Stantec’s model integrates global expertise with local presence, enabling them to tailor solutions that meet the nuanced needs of their clientele.
There have been a multitude of consulting firms that have witnessed skyrocketing returns due to a general boom in infrastructure, and Stantec is one of them.
What are their total and 20-year annualized returns
Stantec has annualized returns of 20.8% over the last twenty years. This is nearly triple the TSX Index and more than double the S&P 500.
If you had invested $10,000 into the company 20 years ago, you’d be sitting on $439,000 today.
In comparison, $10,000 in the TSX would be $45,600, while the S&P would be $65,170.
Alimentation Couche-Tard (TSE:ATD)
What the company does
Alimentation Couche-Tard operates a network of convenience stores and fuel retail points under several banners and brands across the globe.

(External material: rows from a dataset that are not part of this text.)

/-- SPAWN puts one thread of each executing lane into the landing, with the registers, predicates and address of Table
8-3, and counts it live, wherever the landing admits it; MEET opens one record for each distinct old meeting value and
puts its number and the meeting address into the lanes that held the value, wherever records are free, and clears the
register for address zero (R119, R122, R136, R137, R140). -/
def Obligations.SpawnAndMeetComplete : Prop :=
  ∀ (h : Hdr) (live a b : BitVec 8) (imm : W32),
    let target (c : Ctx) : W64 := c.g.pc.setWidth 64 + imm.signExtend 64
    let good (c : Ctx) : Prop := (target c).extractLsb' 0 2 = 0#2 ∧ (target c).extractLsb' 56 8 = 0#8
    let srcs : List (Nat × Nat) := (a.toNat, 2) :: (if live = 0 then [] else [(b.toNat, live.toNat)])
    let born (c : Ctx) (m : M) (u : Nat) : List Waiting := c.ex.map fun (_, th) =>
      { th := { idx := th.xpair a.toNat, x := carried th b.toNat live.toNat, p := th.p, entry := target c,
                regpc := (target c).extractLsb' 0 56, spawned := true },
        pc := (target c).extractLsb' 0 56, allot := c.g.allot, l := live.toNat, team := c.g.team, urec := u, born := m.uid }
    let olds (c : Ctx) : List W64 := (c.ex.map fun (_, th) => th.meet).eraseDups
    let opened (c : Ctx) (m : M) : List (W64 × Nat) := (olds c).zip (m.wt c.w c.t).freeMeets
    let rec' (c : Ctx) (v : W64) : Meeting :=
      { m := (target c).extractLsb' 0 56, n := c.ex.countP fun (_, th) => th.meet == v, parent := v, team := c.g.team }
    Does (.spawn h live a b imm) h { srcForm 12 srcs with nonIdem := true, region := true, touch := [5] }
      (fun c m => good c ∧
        (m.wt c.w c.t).creates ((m.wt c.w c.t).needOf c.g.team c.g.k (c.ex.length * entryBytes live.toNat)) = true)
      (fun c m =>
        let u := WT.urecFor { m.wt c.w c.t with lwant := 0 } c.g.team c.g.k
        (m.setWT c.w c.t (u.2.enterBin (m.tile c.t).cycle ((target c).extractLsb' 0 56) u.1 c.g.team (m.bint c.g.team)
          (born c m u.1))).updTeam c.g.team fun tm => { tm with live := tm.live + c.ex.length }) ∧
    Does (.meet h imm) h { len := 12, nonIdem := true, region := true, once := true, touch := [5] }
      (fun c _ => good c ∧ target c = 0) (fun c m => m.onLanes c fun _ th => { th with meet := 0 }) ∧
    Does (.meet h imm) h { len := 12, nonIdem := true, region := true, once := true, touch := [5] }
      (fun c m => good c ∧ target c ≠ 0 ∧ (olds c).length ≤ (m.wt c.w c.t).freeMeets.length)
      (fun c m =>
        (m.setWT c.w c.t { m.wt c.w c.t with
          meets := (opened c m).foldl (fun ms (v, no) => put ms no (rec' c v)) (m.wt c.w c.t).meets }).onLanes c fun _ th =>
          { th with meet := BitVec.ofNat 8 ((((opened c m).find? fun (v, _) => v == th.meet).map (·.2)).getD 0)
              ++ (target c).extractLsb' 0 56 })

/-- Barriers: an arrival that completes the phase, or whose phase has completed since, goes on; ARRIVE gives the count and
never waits; AWAIT goes on once the count lies ahead of the value (R126, R148 to R150, Table 8-6). -/
def Obligations.BarriersComplete : Prop :=
  ∀ (h : Hdr) (n : BitVec 4) (d a : BitVec 8) (cl : Bool),
    let f : Form := { len := 8, waits := true, nonIdem := true, region := true, once := true, touch := [1] }
    let both (i : Instr) (cl : Bool) : Prop :=
      Does i h f (fun c m => c.g.wait = .none ∧ c.again n.toNat = false ∧
          (m.arriveBar c cl n.toNat).barDone cl c.g.team n.toNat (m.barPhase cl c.g.team n.toNat) = true)
        (fun c m => m.arriveBar c cl n.toNat) ∧
      (∀ (cl' : Bool) (k ph : Nat), Does i h f
        (fun c m => c.g.wait = .arrived cl' k ph ∧ m.barDone cl c.g.team n.toNat ph = true) (fun _ m => m))
    both (.barT h n) false ∧ both (.barC h n) true ∧
    Does (.arrive h cl n d) h { regForm 8 d 1 [] with waits := true, nonIdem := true, region := true, once := true, touch := [1] }
      (fun c _ => c.again n.toNat = false)
      (fun c m => (m.onLanes c fun _ th => th.setX d.toNat (m.barCount cl c.g.team n.toNat)).arriveBar c cl n.toNat) ∧
    Does (.await h cl n a) h { srcForm 8 (one a) with waits := true, once := true, touch := [1] }
      (fun c m => ∀ x ∈ c.ex, 1 ≤ (m.barCount cl c.g.team n.toNat - x.2.xr a.toNat).toNat ∧
        (m.barCount cl c.g.team n.toNat - x.2.xr a.toNat).toNat < 2 ^ 31) (fun _ m => m)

The company’s establishments primarily offer a range of daily necessities, including food, beverages, and other retail products and services.
Why its succeeded
The company’s success can be attributed to strategic acquisitions, efficient operations, and a focus on convenience and customer service. Through various well-executed integrations, Alimentation Couche-Tard has expanded its footprint, allowing it to benefit from economies of scale and a broadened market reach.

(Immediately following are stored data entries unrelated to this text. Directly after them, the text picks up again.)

@[simp] theorem M.setLaunch_cur (m : M) (k : Nat) (v : Launch) : (m.setLaunch k v).cur = m.cur := rfl
@[simp] theorem M.setLaunch_agenda (m : M) (k : Nat) (v : Launch) : (m.setLaunch k v).agenda = m.agenda := rfl
@[simp] theorem M.setLaunch_uid (m : M) (k : Nat) (v : Launch) : (m.setLaunch k v).uid = m.uid := rfl
@[simp] theorem M.setLaunch_free (m : M) (k : Nat) (v : Launch) : (m.setLaunch k v).free = m.free := rfl
@[simp] theorem M.setLaunch_gen (m : M) (k : Nat) (v : Launch) : (m.setLaunch k v).gen = m.gen := rfl
@[simp] theorem M.setLaunch_excl (m : M) (k : Nat) (v : Launch) : (m.setLaunch k v).excl = m.excl := rfl
@[simp] theorem M.setLaunch_clock (m : M) (k : Nat) (v : Launch) : (m.setLaunch k v).clock = m.clock := rfl
@[simp] theorem M.setLaunch_tiles (m : M) (k : Nat) (v : Launch) : (m.setLaunch k v).tiles = m.tiles := rfl
@[simp] theorem M.setLaunch_wts (m : M) (k : Nat) (v : Launch) : (m.setLaunch k v).wts = m.wts := rfl
@[simp] theorem M.setLaunch_teams (m : M) (k : Nat) (v : Launch) : (m.setLaunch k v).teams = m.teams := rfl
@[simp] theorem M.setLaunch_clusters (m : M) (k : Nat) (v : Launch) : (m.setLaunch k v).clusters = m.clusters := rfl
@[simp] theorem M.setLaunch_launches (m : M) (k : Nat) (v : Launch) : (m.setLaunch k v).launches = put m.launches k v := rfl
@[simp] theorem M.setLaunch_wqs (m : M) (k : Nat) (v : Launch) : (m.setLaunch k v).wqs = m.wqs := rfl
@[simp] theorem M.setLaunch_acc (m : M) (k : Nat) (v : Launch) : (m.setLaunch k v).acc = m.acc := rfl
@[simp] theorem M.setLaunch_walks (m : M) (k : Nat) (v : Launch) : (m.setLaunch k v).walks = m.walks := rfl
@[simp] theorem M.setLaunch_copies (m : M) (k : Nat) (v : Launch) : (m.setLaunch k v).copies = m.copies := rfl
@[simp] theorem M.setLaunch_flights (m : M) (k : Nat) (v : Launch) : (m.setLaunch k v).flights = m.flights := rfl
@[simp] theorem M.setLaunch_dumps (m : M) (k : Nat) (v : Launch) : (m.setLaunch k v).dumps = m.dumps := rfl
@[simp] theorem M.setLaunch_fmem (m : M) (k : Nat) (v : Launch) : (m.setLaunch k v).fmem = m.fmem := rfl
@[simp] theorem M.setLaunch_lines (m : M) (k : Nat) (v : Launch) : (m.setLaunch k v).lines = m.lines := rfl
@[simp] theorem M.setLaunch_expiry (m : M) (k : Nat) (v : Launch) : (m.setLaunch k v).expiry = m.expiry := rfl
@[simp] theorem M.setLaunch_ecc (m : M) (k : Nat) (v : Launch) : (m.setLaunch k v).ecc = m.ecc := rfl
@[simp] theorem M.setLaunch_stale (m : M) (k : Nat) (v : Launch) : (m.setLaunch k v).stale = m.stale := rfl
@[simp] theorem M.setLaunch_failed (m : M) (k : Nat) (v : Launch) : (m.setLaunch k v).failed = m.failed := rfl
@[simp] theorem M.setLaunch_readout (m : M) (k : Nat) (v : Launch) : (m.setLaunch k v).readout = m.readout := rfl
@[simp] theorem M.setLaunch_hot (m : M) (k : Nat) (v : Launch) : (m.setLaunch k v).hot = m.hot := rfl
@[simp] theorem M.setLaunch_frames (m : M) (k : Nat) (v : Launch) : (m.setLaunch k v).frames = m.frames := rfl
@[simp] theorem M.setLaunch_fields (m : M) (k : Nat) (v : Launch) : (m.setLaunch k v).fields = m.fields := rfl
@[simp] theorem M.setLaunch_hmem (m : M) (k : Nat) (v : Launch) : (m.setLaunch k v).hmem = m.hmem := rfl
@[simp] theorem M.setLaunch_worlds (m : M) (k : Nat) (v : Launch) : (m.setLaunch k v).worlds = m.worlds := rfl
@[simp] theorem M.setLaunch_parts (m : M) (k : Nat) (v : Launch) : (m.setLaunch k v).parts = m.parts := rfl
@[simp] theorem M.setLaunch_ports (m : M) (k : Nat) (v : Launch) : (m.setLaunch k v).ports = m.ports := rfl
@[simp] theorem M.setLaunch_stops (m : M) (k : Nat) (v : Launch) : (m.setLaunch k v).stops = m.stops := rfl
@[simp] theorem M.setLaunch_hearth (m : M) (k : Nat) (v : Launch) : (m.setLaunch k v).hearth = m.hearth := rfl
@[simp] theorem M.tile_setLaunch (m : M) (k j : Nat) (v : Launch) : (m.setLaunch k v).tile j = m.tile j := rfl
@[simp] theorem M.world_setLaunch (m : M) (k j : Nat) (v : Launch) : (m.setLaunch k v).world j = m.world j := rfl
@[simp] theorem M.part_setLaunch (m : M) (k j : Nat) (v : Launch) : (m.setLaunch k v).part j = m.part j := rfl
@[simp] theorem M.port_setLaunch (m : M) (k j : Nat) (v : Launch) : (m.setLaunch k v).port j = m.port j := rfl
@[simp] theorem M.field_setLaunch (m : M) (k j : Nat) (v : Launch) : (m.setLaunch k v).field j = m.field j := rfl
@[simp] theorem M.wq_setLaunch (m : M) (k j : Nat) (v : Launch) : (m.setLaunch k v).wq j = m.wq j := rfl
@[simp] theorem M.wt_setLaunch (m : M) (k i j : Nat) (v : Launch) : (m.setLaunch k v).wt i j = m.wt i j := rfl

The market is so fragmented that it was able to capture extensive levels of growth over the past two decades.
What are their total and 20-year annualized returns
Couche-Tard has annualized returns of 20.7% over the last twenty years. This is nearly triple the TSX Index and more than double the S&P 500.

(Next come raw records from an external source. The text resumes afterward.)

/-- A group without the lanes that were parked (R309). -/
def Group.withoutParked (g : Group) (lanes : List Nat) : Group :=
  { g with lanes := g.lanes.filter fun (l, _) => !lanes.contains l
           gone := (g.lanes.filter fun (l, _) => lanes.contains l).foldl (fun acc (l, _) => put acc l .parked) g.gone
           late := g.late.filter fun f => !lanes.contains f.fault.lane }

/-- A tile's part with lanes of a group parked under a token. -/
def WT.parkIn (wt : WT) (born slot token : Nat) (lanes : List Nat) (g : Group) : WT :=
  let u := wt.urecFor g.team g.k
  let old : Parked := mget { token := token, team := g.team, ths := [] } u.2.parked token
  let ths := (g.lanes.filter fun (l, _) => lanes.contains l).map fun (_, th) => parkedThread g u.1 born th
  { u.2 with parked := put u.2.parked token { old with ths := old.ths ++ ths }, groups := put u.2.groups slot (g.withoutParked lanes) }

theorem WT.urecFor_eq (wt : WT) (team : Nat) (k : AMap W64) : ∃ ur, (wt.urecFor team k).2 = { wt with urecs := ur } := by
  unfold WT.urecFor; split
  · exact ⟨_, rfl⟩
  · exact ⟨_, rfl⟩

/-- The number of a uniform record depends on the uniform records alone. -/
theorem WT.urecFor_congr {a b : WT} (h : a.urecs = b.urecs) (team : Nat) (k : AMap W64) :
    (a.urecFor team k).1 = (b.urecFor team k).1 := by
  unfold WT.urecFor; rw [h]; split <;> rfl

variable {g : Group} {token : Nat} {lanes : List Nat}

theorem M.park_eq (hg : look ((m.noteStores w t slot lanes).wt w t).groups slot = some g) :
    m.park w t slot token lanes =
      let m1 := (m.noteStores w t slot lanes).setWT w t
        (((m.noteStores w t slot lanes).wt w t).parkIn (m.noteStores w t slot lanes).uid slot token lanes g)
      if (g.lanes.filter fun (l, _) => !lanes.contains l).isEmpty then m1.freeGroup w t slot else m1 := by
  unfold M.park; dsimp only; rw [hg]; rfl

theorem M.noteStores_groups (m : M) (w t slot : Nat) (lanes : List Nat) :
    ((m.noteStores w t slot lanes).wt w t).groups = (m.wt w t).groups := by
  obtain ⟨ch, fl, h⟩ := M.noteStores_wt m w t slot lanes
  rw [h]

theorem M.OnlyAt.uid_eq (h : M.OnlyAt w t m m') : m'.uid = m.uid := by rw [← h.rest]
theorem M.OnlyAt.worlds_eq (h : M.OnlyAt w t m m') : m'.worlds = m.worlds := by rw [← h.rest]
theorem M.OnlyAt.launches_eq (h : M.OnlyAt w t m m') : m'.launches = m.launches := by rw [← h.rest]
theorem M.OnlyAt.teams_eq (h : M.OnlyAt w t m m') : m'.teams = m.teams := by rw [← h.rest]
theorem M.OnlyAt.fmem_eq (h : M.OnlyAt w t m m') : m'.fmem = m.fmem := by rw [← h.rest]
theorem M.OnlyAt.hmem_eq (h : M.OnlyAt w t m m') : m'.hmem = m.hmem := by rw [← h.rest]

theorem M.park_onlyAt (m : M) (w t slot token : Nat) (lanes : List Nat) : M.OnlyAt w t m (m.park w t slot token lanes) := by
  cases hg : look ((m.noteStores w t slot lanes).wt w t).groups slot with
  | none =>
    have h : m.park w t slot token lanes = m.noteStores w t slot lanes := by unfold M.park; dsimp only; rw [hg]
    rw [h]; exact M.noteStores_onlyAt ..
  | some g =>
    rw [M.park_eq hg]
    have h := (M.noteStores_onlyAt m w t slot lanes).trans (M.setWT_onlyAt _ w t
      (((m.noteStores w t slot lanes).wt w t).parkIn (m.noteStores w t slot lanes).uid slot token lanes g))
    dsimp only
    split
    · exact h.trans (M.freeGroup_onlyAt ..)
    · exact h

If you had invested $10,000 into the company 20 years ago, you’d be sitting on $438,000 today.
In comparison, $10,000 in the TSX would be $45,600, while the S&P would be $65,170.
Descartes Systems Group (TSE)
What the company does
Descartes Systems Group specializes in providing cloud-based logistics and supply chain management solutions.
The company’s offerings are crucial for enabling trade, shipping, and turnkey logistics around the globe. Its Logistics Technology Platform is pivotal to streamlining the operations of logistics-heavy businesses.
Why it has succeeded
The company has consistently delivered innovation at the core of its success. By developing a suite of interoperable web and wireless solutions, Descartes has stayed ahead in the game, meeting the ever-evolving needs of the global commerce landscape.
The firm’s commitment to R&D and customer-oriented services are key differentiators that cemented its leadership status.
As the world becomes more complex, so do supply chains. So it makes perfect sense the company has been rock solid.
What are their total and 20-year annualized returns
Couche-Tard has annualized returns of 18.26% over the last twenty years. This is nearly triple the TSX Index and double the S&P 500.
If you had invested $10,000 into the company 20 years ago, you’d be sitting on $286,600 today.
In comparison, $10,000 in the TSX would be $45,600, while the S&P would be $65,170.